正直に言えば、かなり地味です。ほとんどの人が気にも留めない存在です。

でも熊楠は違いました。

「こんな小さなものにも、必ず面白い仕組みがある」

そう考え、山へ入り、観察を繰り返します。雨の日も、暑い日も、とにかく現場へ。しかも夢中になると時間の感覚がなくなり、気づけば何時間も山の中。

服装は気にしない。周りの目も気にしない。ただ「知りたい」という気持ちだけで動いていました。

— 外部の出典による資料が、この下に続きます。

@[simp] theorem caqEmit_mstage (st : BitVec 3) (e : Enc) : (caqEmit st e).mstage = e.mstage := by unfold caqEmit; dsimp only; split <;> [split; skip] <;> simp
@[simp] theorem caqEmit_cur (st : BitVec 3) (e : Enc) : (caqEmit st e).cur = e.cur := by unfold caqEmit; dsimp only; split <;> [split; skip] <;> simp
@[simp] theorem caqEmit_lead (st : BitVec 3) (e : Enc) : (caqEmit st e).lead = e.lead := by unfold caqEmit; dsimp only; split <;> [split; skip] <;> simp
@[simp] theorem caqEmit_bmask (st : BitVec 3) (e : Enc) : (caqEmit st e).bmask = e.bmask := by unfold caqEmit; dsimp only; split <;> [split; skip] <;> simp
@[simp] theorem caqEmit_hcs (st : BitVec 3) (e : Enc) : (caqEmit st e).hcs = e.hcs := by unfold caqEmit; dsimp only; split <;> [split; skip] <;> simp
@[simp] theorem caqEmit_fcs (st : BitVec 3) (e : Enc) : (caqEmit st e).fcs = e.fcs := by unfold caqEmit; dsimp only; split <;> [split; skip] <;> simp
@[simp] theorem caqEmit_blen (st : BitVec 3) (e : Enc) : (caqEmit st e).blen = e.blen := by unfold caqEmit; dsimp only; split <;> [split; skip] <;> simp
@[simp] theorem caqEmit_cnt (st : BitVec 3) (e : Enc) : (caqEmit st e).cnt = e.cnt := by unfold caqEmit; dsimp only; split <;> [split; skip] <;> simp
@[simp] theorem caqEmit_hdr (st : BitVec 3) (e : Enc) : (caqEmit st e).hdr = e.hdr := by unfold caqEmit; dsimp only; split <;> [split; skip] <;> simp
@[simp] theorem caqEmit_savedBaud (st : BitVec 3) (e : Enc) : (caqEmit st e).savedBaud = e.savedBaud := by unfold caqEmit; dsimp only; split <;> [split; skip] <;> simp
@[simp] theorem caqEmit_ovr (st : BitVec 3) (e : Enc) : (caqEmit st e).ovr = e.ovr := by unfold caqEmit; dsimp only; split <;> [split; skip] <;> simp
@[simp] theorem caqEmit_blockId (st : BitVec 3) (e : Enc) : (caqEmit st e).blockId = e.blockId := by unfold caqEmit; dsimp only; split <;> [split; skip] <;> simp
@[simp] theorem caqEmit_task (st : BitVec 3) (e : Enc) : (caqEmit st e).task = e.task := by unfold caqEmit; dsimp only; split <;> [split; skip] <;> simp

end Sys2Proof.Machine
end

その結果、彼の粘菌研究は世界的に評価されるようになります。

さらに熊楠のすごいところは、「知識だけで終わらない」ところです。

神社の合祀によって自然が失われていくことに危機感を持ち、「それはおかしい」と声を上げ、実際に行動しました。学者でありながら、社会にも働きかけたのです。

そして、家庭ではまた違った一面を見せます。


娘に対してはとても優しく、自然の中を一緒に歩きながら、「どうしてこうなると思う?」と問いかけるように話をしていました。ただ知識を教えるのではなく、「考える楽しさ」を伝えようとしていたのです。忙しい研究の合間でも、家族との時間を大切にしようとする姿がありました。


晩年になっても、その姿勢は変わりませんでした。

研究を続け、記録を残し、考え続ける。そして1941年、和歌山でその生涯を終えます。

最期まで、「知りたい」をやめなかった人でした。


ここまで読んでみると、あることに気づきます。

熊楠は、決して器用な生き方をしたわけではありません。むしろ遠回りも多く、人とぶつかることもありました。

でもその分、「深さ」が違いました。


・気になったら、とことん調べる

・読んだら、必ず書く

・分からなければ、考え続ける

・納得するまで、やめない


この積み重ねが、誰にも真似できない力になったのです。

勉強も同じです。


要領の良さよりも、「どこまでやるか」。その差が、あとで大きな差になります。

そしてもう一つ。その挑戦を支える「環境」や「周りの存在」も、決して小さくありません。


南方熊楠のように、少しやりすぎるくらいでちょうどいい。むしろ、そのくらいのほうが“気づいたら勝っている人”になっているのかもしれません。


この物語が、これからの一歩のヒントになれば嬉しいです。